FORT WORTH (CBSDFW.COM) – On a pleasant October day at a Fort Worth gun show, the makings of a murder began.

"That breaks my heart," said Jim Terrell, the dealer who sold a Romanian-made gun, similar to an AK-47, on Oct. 10, 2010 to a man he described as "friendly ... Just kind of casual."

"There was nothing suspicious about him, in his movements or eye contact with us," added Terrell, who runs a gun shop in Burleson when he is not working as a North Texas firefighter.

Four months after that purchase in Fort Worth, an assassin would pull the trigger on that same gun in a highway ambush in Mexico, killing Jaime Zapata, an agent with the U.S. Immigration and Customs Enforcement agency.

The murder, on Feb. 15, 2011, was linked to a Mexican drug cartel. And Zapata would be the first U.S. officer to die in the line of duty in Mexico since 1985.

The killing has triggered a firestorm of controversy in Congress, with some powerful lawmakers questioning how the gun –– and many others like it –– were transported across the border, landing in the hands of dangerous drug cartel mobsters.

"This is very troubling," said U.S. Sen. John Cornyn, a Texas Republican who is one of the leading critics on how the federal government has handled gun-trafficking investigations recently.
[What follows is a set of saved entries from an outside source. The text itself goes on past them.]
-- ==== Sys2Proof/Machine/Transfer.lean ====
section
/-! DEFINITION. The transfer sequencer (R231 to R247): transfer descriptors and windows, the data-moving words up to their
retirement, and the completion of a transfer. -/

namespace Sys2Proof.Machine

/-! ### Transfer descriptors (R231 to R233) -/

/-- The fields of a transfer descriptor. -/
structure TD where
  addr : Dword
  pitch : Nat
  node : Nat
  key : BitVec 4
  fmt : BitVec 5
  sealed : Bool
  pad : Nat
  reserved : Bool
  rows : Nat
  cols : Nat
  wrows : Nat
  wcols : Nat
  row0 : Int
  col0 : Int
  tscale : Nat
  /-- NT of XFILL. -/
  nt : Nat
  deriving DecidableEq, Repr

/-- A field of a descriptor, as a number. -/
def tdField (d : BitVec 256) (hi lo : Nat) : Nat := (d.extractLsb' lo (hi + 1 - lo)).toNat

/-- The fields of R231. -/
def TD.of (d : BitVec 256) : TD where
  addr := BitVec.ofNat 64 (tdField d 63 0)
  pitch := tdField d 111 64
  node := tdField d 123 112
  key := BitVec.ofNat 4 (tdField d 127 124)
  fmt := BitVec.ofNat 5 (tdField d 132 128)
  sealed := d.getLsbD 136
  pad := tdField d 138 137
  reserved := tdField d 135 133 != 0 || tdField d 143 139 != 0
  rows := tdField d 159 144
  cols := tdField d 175 160
  wrows := tdField d 191 176
  wcols := tdField d 207 192
  row0 := signedOf 16 (tdField d 223 208)
  col0 := signedOf 16 (tdField d 239 224)
  tscale := tdField d 255 240
  nt := tdField d 175 144

/-- A transfer descriptor of a core. -/
def Core.tdesc (c : Core) (n : Nat) : BitVec 256 := vget c.td 0 (n % 8)

/-- Halfword f of a descriptor written. -/
def tdWrite (d : BitVec 256) (f : Nat) (x : BitVec 16) : BitVec 256 :=
  d &&& ~~~(0xFFFF#256 <<< (16 * f)) ||| (x.setWidth 256) <<< (16 * f)

/-- XTD tdN, cb. -/
def execXtd (sync : BitVec 4) (td : BitVec 3) (cb : BitVec 4) (s : State) : Host.Outcome State Fault Refusal :=
  runWord (.xtd sync td cb) .x sync (do
    M.mapCore fun c =>
      let r (i : Nat) : Dword := vget c.cx 0 (cb.toNat + i)
      { c with td := vset c.td td.toNat (r 3 ++ r 2 ++ r 1 ++ r 0) }
    return .next) s

/-- XTDI tdN, f, imm. -/
def execXtdi (sync : BitVec 4) (td : BitVec 3) (f : BitVec 4) (imm : BitVec 16) (s : State) :
    Host.Outcome State Fault Refusal :=
  runWord (.xtdi sync td f imm) .x sync (do
    M.mapCore fun c => { c with td := vset c.td td.toNat (tdWrite (c.tdesc td.toNat) f.toNat imm) }
    return .next) s

/-- The element format of a descriptor. -/
def TD.format (t : TD) : Fmt := (Fmt.ofCode t.fmt).getD .fp32

/-- The element width. -/
def TD.w (t : TD) : Nat := t.format.width

/-- The columns of the window's memory elements, first and last: those inside the present area, or under PAD = 1 the
clamped ones; none where there are none (R233). -/
def TD.span (t : TD) (writes : Bool) : Option (Nat × Nat) :=
  let last := t.col0 + t.wcols - 1
  if t.pad = 1 ∧ !writes then
    let clamp (c : Int) : Nat := (max 0 (min c (t.cols - 1))).toNat
    if t.cols = 0 then none else some (clamp t.col0, clamp last)
  else
    let lo := max t.col0 0
    let hi := min last (t.cols - 1)
    if lo ≤ hi then some (lo.toNat, hi.toNat) else none

/-- The memory row that a window row at memory row `r` touches. -/
def TD.rowOf (t : TD) (writes : Bool) (r : Int) : Option Nat :=
  if 0 ≤ r ∧ r < t.rows then some r.toNat
  else if t.pad = 1 ∧ !writes ∧ t.rows ≠ 0 then some (max 0 (min r (t.rows - 1))).toNat
  else none

/-- Addr(r, c) for the first column of a span, and the bytes of the span. -/
def TD.rowRange (t : TD) (sp : Nat × Nat) (r : Nat) : Dword × Nat :=
  (t.addr + BitVec.ofNat 64 (r * t.pitch + sp.1 * t.w / 8), (sp.2 * t.w + t.w + 7) / 8 - sp.1 * t.w / 8)

/-! ### The checks of R234 -/

/-- Trap with a detail code where a condition fails. -/
def xCheck (b : Bool) (detail : Nat) : M Unit := M.check b (Trap.operand detail)

/-- Detail 0x10. -/
def TD.ok (t : TD) : Bool :=
  !t.reserved && (Fmt.ofCode t.fmt).isSome && t.pad != 3 && t.wrows != 0 && t.wcols != 0 &&
    !(t.w == 4 && (t.col0 % 2 != 0 || t.wcols % 2 != 0))

/-- Detail 0x13, for the memory rows of the window. -/
def TD.inside (t : TD) (rows : List Int) : Bool :=
  !(t.pad == 1 && (t.rows == 0 || t.cols == 0)) &&
    !(t.pad == 2 && !rows.isEmpty && (decide (t.col0 < 0) || decide ((t.cols : Int) < t.col0 + t.wcols) ||
      rows.any fun r => decide (r < 0) || decide ((t.rows : Int) ≤ r)))

/-- Whether a range of addresses lies in the host half. -/
def hostRange (va : Dword) (n : Nat) : Bool := decide (bits va 63 56 ≤ 1) && decide (bits (va + BitVec.ofNat 64 (n - 1)) 63 56 ≤ 1)

/-- Detail 0x14: what R238 asks of a sealed descriptor named by XCOPY or XPUT. -/
def TD.sealOk (t : TD) (rows : List Int) : Bool :=
  let n := t.wcols * t.w / 8
  hostRange t.addr 1 && decide (0 ≤ t.col0) && decide (t.col0 + t.wcols ≤ t.cols) && n % 2048 == 0 && n != 0 &&
    t.wcols * t.w % 8 == 0 && rows.all fun r => decide (0 ≤ r) && decide (r < t.rows) &&
      (let g := t.rowRange (t.col0.toNat, (t.col0 + t.wcols - 1).toNat) r.toNat
       g.1.toNat % 2048 == 0 && hostRange g.1 g.2)

/-- Bytes of `n` elements of `w` bits, rounded up to whole entries (R236). -/
def entryBytes (n w : Nat) : Nat := roundUp ((n * w + 7) / 8) 256

/-- Details 0x11 and 0x12 for a fixed ring of a format without scales; a ring of size 0 raises no fault. -/
def ringCheck (d : Desc) (f : Fmt) (bytes : Nat) : M Unit := do
  xCheck (d.size == 0 || (!d.isFrit && Fmt.ofCode d.fmt == some f && d.sstride == 0)) 0x11
  xCheck (d.size == 0 || decide (bytes ≤ d.size)) 0x12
Cornyn said he wonders whether the gun from Fort Worth that was used to kill Zapata was among the thousands of weapons lost during an ill-conceived investigation by the U.S. Bureau of Alcohol, Tobacco, Firearms and Explosives.

The undercover project, known as "Fast and Furious" and primarily based out of Arizona, was meant to track down deadly drug cartels in Mexico by following U.S. shipments of government-supplied guns.

Cornyn, in an exclusive interview with CBS 11, said he feels certain guns bought in Houston are linked to the "Fast and Furious" operation. And that makes him suspicious of the weapon purchased at the Fort Worth gun show.

"All of this causes me to ask more questions. And the problem is we just don't seem to be getting the cooperation that we need from Congress, the Attorney General (Eric Holder Jr.) or the Bureau of Alcohol, Tobacco and Firearms ... to get to the bottom of this," Cornyn said.

Federal records obtained by CBS 11 show that only a month after Otilio Osorio purchased the assault weapon in Fort Worth, he and his brother Ranferi delivered a load of 40 guns to a government informant in a store parking lot in Lancaster, east of Dallas.

ATF agents were watching and recording, but let the Osorio brothers drive off after the exchange was complete, the reports say.

Agent Tom Crowley, spokesman for the ATF in North Texas, told CBS 11 there was good reason for letting the gun traffickers drive away, at least initially.

"There was a stop, but it was also a part of another federal law enforcement operation ... by taking them down and arresting them at that time would have possibly jeopardized that investigation," Crowley said.

"None of the tactics used in this investigation were anything similar to what was used in Arizona's Fast and Furious, including intentionally walking firearms across the border," he added.

Otilio and Ranferi Osorio have since been arrested and have pleaded guilty to gun crimes in a federal court in Dallas.

Meanwhile, Jim Terrell, the gun dealer, said he feels bad but not responsible, for the path the Romanian assault weapon took after it left his hands.

"We always strive to go above and beyond in our screening process of people who buy firearms," said Terrell. "We sell them to the good people. We don't want the bad people to have them –– ever!"